What the task requires:
Please copy out every line in the entries that includes the word "vecs".

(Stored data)
++++++++++

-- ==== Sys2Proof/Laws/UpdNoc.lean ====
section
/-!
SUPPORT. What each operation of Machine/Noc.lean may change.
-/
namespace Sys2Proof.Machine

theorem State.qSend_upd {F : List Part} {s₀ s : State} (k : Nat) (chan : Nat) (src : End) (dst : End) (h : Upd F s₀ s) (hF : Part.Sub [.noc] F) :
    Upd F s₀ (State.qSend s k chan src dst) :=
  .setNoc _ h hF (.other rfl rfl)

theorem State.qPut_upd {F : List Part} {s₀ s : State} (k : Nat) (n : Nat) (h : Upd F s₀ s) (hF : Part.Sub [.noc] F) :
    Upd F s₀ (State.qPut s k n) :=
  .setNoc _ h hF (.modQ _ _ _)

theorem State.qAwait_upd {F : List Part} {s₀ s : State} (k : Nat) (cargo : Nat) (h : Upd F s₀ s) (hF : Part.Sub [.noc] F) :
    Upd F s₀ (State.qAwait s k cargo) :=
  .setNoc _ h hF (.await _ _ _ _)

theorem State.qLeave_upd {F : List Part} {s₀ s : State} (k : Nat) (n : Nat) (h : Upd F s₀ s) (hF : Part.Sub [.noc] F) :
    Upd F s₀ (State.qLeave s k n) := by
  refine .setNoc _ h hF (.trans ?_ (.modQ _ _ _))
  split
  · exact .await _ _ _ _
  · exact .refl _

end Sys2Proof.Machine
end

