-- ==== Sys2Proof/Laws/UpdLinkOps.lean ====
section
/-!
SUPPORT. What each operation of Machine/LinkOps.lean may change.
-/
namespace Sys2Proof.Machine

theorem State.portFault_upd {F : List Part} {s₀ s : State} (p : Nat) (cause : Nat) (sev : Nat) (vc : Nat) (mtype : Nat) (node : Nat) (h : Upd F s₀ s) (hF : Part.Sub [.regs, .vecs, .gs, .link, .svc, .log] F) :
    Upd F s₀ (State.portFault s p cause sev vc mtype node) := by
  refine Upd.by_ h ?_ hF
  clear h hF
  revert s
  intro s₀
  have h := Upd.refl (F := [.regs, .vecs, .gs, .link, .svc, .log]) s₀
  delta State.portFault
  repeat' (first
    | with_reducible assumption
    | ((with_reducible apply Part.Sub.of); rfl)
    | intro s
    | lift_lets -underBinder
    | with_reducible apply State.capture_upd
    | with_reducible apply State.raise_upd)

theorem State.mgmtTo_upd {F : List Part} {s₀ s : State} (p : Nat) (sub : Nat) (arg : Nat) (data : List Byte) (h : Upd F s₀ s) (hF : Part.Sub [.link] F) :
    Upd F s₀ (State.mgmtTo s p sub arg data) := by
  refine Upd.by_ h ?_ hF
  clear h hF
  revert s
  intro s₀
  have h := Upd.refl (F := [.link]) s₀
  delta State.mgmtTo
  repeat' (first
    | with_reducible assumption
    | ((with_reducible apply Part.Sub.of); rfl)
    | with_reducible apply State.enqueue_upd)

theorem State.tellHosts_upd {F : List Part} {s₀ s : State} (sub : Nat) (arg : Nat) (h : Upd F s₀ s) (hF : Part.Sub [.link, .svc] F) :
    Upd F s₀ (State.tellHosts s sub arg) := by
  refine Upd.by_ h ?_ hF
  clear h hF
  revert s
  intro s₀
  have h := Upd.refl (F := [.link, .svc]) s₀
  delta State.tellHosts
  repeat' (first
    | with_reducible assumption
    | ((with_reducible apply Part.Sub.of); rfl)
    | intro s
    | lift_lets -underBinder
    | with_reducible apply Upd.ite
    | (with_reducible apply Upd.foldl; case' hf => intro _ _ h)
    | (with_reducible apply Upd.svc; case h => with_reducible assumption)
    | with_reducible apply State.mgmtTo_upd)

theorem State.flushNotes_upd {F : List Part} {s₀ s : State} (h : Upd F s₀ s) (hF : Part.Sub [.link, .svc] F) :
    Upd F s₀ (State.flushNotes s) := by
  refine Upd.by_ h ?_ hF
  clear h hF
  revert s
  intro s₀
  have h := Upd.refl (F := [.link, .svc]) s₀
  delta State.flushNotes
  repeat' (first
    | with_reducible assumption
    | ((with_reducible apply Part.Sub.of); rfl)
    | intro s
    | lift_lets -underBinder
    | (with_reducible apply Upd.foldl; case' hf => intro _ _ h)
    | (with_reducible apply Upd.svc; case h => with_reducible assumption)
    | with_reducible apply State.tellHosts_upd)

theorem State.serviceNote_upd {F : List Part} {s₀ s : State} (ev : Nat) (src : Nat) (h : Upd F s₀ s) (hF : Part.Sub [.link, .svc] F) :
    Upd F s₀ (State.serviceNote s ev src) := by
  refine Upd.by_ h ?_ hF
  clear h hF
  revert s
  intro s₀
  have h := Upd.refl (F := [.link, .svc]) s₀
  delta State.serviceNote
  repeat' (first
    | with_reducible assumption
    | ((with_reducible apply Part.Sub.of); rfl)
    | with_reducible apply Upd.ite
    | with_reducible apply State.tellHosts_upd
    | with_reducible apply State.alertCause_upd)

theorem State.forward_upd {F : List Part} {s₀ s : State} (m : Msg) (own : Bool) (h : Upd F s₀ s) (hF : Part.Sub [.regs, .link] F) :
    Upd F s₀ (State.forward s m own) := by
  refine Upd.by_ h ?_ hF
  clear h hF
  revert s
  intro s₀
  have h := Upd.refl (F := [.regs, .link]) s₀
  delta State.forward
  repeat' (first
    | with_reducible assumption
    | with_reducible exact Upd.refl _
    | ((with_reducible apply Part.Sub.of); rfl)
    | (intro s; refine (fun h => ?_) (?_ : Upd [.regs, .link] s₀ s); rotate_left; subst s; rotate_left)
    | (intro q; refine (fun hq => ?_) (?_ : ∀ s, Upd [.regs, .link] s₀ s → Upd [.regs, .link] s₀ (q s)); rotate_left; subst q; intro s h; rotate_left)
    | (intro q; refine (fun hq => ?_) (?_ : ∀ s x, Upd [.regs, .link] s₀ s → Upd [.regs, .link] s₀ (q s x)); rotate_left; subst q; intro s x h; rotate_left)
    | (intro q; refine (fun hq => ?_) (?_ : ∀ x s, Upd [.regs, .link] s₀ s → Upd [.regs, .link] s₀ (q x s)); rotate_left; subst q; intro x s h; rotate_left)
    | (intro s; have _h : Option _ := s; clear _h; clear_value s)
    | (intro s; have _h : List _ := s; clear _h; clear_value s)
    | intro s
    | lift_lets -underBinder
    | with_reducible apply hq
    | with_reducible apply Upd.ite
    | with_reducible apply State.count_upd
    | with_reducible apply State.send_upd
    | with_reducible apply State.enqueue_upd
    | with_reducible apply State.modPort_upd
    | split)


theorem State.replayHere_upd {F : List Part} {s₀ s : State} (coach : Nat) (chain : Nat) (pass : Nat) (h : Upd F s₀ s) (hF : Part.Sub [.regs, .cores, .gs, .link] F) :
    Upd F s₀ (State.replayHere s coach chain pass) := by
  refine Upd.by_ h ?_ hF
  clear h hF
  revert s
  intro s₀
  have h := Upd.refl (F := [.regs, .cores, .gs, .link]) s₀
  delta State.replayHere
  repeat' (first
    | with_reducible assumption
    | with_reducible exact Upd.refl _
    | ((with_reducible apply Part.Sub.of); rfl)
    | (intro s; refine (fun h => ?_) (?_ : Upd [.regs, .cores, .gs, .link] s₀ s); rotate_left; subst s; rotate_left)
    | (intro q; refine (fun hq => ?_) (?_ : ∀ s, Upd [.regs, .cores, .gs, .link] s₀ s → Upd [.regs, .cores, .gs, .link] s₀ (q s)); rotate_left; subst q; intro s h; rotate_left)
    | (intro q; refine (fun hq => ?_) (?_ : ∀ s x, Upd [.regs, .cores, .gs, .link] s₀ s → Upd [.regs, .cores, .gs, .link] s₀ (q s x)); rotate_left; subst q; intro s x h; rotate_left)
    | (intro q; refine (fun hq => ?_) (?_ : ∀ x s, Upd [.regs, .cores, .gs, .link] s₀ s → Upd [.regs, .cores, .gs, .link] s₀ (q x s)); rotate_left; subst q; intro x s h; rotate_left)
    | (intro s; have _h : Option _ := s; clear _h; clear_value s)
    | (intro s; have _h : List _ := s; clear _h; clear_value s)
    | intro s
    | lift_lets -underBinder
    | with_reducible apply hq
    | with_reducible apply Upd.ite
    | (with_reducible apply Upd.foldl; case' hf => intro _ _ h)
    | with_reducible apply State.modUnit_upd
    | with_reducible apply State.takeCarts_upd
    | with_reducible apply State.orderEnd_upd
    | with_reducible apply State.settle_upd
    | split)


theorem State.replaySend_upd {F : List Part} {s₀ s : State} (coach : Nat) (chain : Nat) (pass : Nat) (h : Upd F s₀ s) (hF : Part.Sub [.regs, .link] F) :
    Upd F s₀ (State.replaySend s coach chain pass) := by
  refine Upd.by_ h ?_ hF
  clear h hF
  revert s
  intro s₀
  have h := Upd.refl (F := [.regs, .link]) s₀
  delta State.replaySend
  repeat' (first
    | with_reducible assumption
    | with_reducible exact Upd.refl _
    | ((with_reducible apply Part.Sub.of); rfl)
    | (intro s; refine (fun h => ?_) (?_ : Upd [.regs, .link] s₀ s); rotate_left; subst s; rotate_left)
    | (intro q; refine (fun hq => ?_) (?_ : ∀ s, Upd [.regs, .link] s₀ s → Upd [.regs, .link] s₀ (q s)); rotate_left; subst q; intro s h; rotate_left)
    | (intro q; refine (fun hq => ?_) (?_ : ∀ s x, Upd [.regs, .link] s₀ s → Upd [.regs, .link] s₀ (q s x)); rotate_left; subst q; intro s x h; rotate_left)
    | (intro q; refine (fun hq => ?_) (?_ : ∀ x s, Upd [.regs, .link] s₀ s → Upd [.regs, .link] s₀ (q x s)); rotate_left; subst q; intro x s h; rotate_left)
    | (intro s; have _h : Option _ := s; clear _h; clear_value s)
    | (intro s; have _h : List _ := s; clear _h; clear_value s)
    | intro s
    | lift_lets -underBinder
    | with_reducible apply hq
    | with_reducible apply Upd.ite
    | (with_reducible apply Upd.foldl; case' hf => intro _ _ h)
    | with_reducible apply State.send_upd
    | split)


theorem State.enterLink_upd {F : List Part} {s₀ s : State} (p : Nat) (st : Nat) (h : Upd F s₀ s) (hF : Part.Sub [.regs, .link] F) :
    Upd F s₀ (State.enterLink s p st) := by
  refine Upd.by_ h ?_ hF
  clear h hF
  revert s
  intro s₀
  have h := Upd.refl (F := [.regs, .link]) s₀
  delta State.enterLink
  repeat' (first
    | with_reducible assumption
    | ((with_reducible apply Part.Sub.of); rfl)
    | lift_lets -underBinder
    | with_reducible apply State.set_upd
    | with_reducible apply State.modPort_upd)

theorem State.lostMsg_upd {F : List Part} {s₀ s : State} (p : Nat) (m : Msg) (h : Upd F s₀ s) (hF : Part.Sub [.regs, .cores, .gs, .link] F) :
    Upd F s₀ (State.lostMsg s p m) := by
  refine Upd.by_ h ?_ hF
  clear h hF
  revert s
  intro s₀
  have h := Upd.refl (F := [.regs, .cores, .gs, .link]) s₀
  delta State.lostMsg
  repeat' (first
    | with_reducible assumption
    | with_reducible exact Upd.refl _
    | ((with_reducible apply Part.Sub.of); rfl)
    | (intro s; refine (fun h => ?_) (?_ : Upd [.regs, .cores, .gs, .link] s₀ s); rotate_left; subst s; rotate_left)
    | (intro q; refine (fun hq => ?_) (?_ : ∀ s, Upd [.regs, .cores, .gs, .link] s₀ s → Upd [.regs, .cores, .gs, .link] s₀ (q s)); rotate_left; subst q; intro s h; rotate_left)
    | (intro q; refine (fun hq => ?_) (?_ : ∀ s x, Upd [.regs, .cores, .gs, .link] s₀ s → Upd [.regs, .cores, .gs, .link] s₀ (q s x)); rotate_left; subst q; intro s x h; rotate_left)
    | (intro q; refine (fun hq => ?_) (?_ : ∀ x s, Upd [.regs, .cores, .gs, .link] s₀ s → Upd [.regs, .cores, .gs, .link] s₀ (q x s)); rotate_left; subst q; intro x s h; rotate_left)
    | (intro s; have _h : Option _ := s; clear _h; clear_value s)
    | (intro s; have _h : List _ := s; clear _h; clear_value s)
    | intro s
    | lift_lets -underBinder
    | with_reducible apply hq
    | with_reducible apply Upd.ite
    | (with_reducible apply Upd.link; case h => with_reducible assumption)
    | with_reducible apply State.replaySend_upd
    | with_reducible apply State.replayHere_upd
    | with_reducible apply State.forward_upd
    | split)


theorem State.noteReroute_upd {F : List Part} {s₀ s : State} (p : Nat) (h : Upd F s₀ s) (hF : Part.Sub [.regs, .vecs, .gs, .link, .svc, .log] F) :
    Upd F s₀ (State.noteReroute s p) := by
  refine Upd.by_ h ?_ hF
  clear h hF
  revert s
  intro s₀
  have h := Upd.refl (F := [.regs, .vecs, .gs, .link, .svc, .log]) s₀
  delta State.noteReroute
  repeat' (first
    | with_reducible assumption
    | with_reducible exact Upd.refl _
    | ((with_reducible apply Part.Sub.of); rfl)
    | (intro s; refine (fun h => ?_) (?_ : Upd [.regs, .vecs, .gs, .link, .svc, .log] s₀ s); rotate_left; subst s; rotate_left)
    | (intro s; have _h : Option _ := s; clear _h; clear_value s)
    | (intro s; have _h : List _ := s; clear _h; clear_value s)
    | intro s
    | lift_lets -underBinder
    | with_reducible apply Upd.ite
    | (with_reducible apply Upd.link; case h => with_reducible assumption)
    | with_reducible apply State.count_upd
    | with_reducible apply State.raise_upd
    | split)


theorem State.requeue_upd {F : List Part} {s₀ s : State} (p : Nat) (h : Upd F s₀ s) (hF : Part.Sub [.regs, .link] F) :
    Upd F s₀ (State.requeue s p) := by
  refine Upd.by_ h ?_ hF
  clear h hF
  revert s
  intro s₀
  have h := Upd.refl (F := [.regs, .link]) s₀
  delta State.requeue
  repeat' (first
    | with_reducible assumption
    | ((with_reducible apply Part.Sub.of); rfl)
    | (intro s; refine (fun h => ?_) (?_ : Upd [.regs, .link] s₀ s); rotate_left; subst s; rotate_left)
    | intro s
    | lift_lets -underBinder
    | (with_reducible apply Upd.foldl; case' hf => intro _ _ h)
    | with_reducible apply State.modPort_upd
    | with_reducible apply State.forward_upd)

++++++++++

Answer to this problem:
theorem State.portFault_upd {F : List Part} {s₀ s : State} (p : Nat) (cause : Nat) (sev : Nat) (vc : Nat) (mtype : Nat) (node : Nat) (h : Upd F s₀ s) (hF : Part.Sub [.regs, .vecs, .gs, .link, .svc, .log] F) :
  have h := Upd.refl (F := [.regs, .vecs, .gs, .link, .svc, .log]) s₀
theorem State.noteReroute_upd {F : List Part} {s₀ s : State} (p : Nat) (h : Upd F s₀ s) (hF : Part.Sub [.regs, .vecs, .gs, .link, .svc, .log] F) :
  have h := Upd.refl (F := [.regs, .vecs, .gs, .link, .svc, .log]) s₀
    | (intro s; refine (fun h => ?_) (?_ : Upd [.regs, .vecs, .gs, .link, .svc, .log] s₀ s); rotate_left; subst s; rotate_left)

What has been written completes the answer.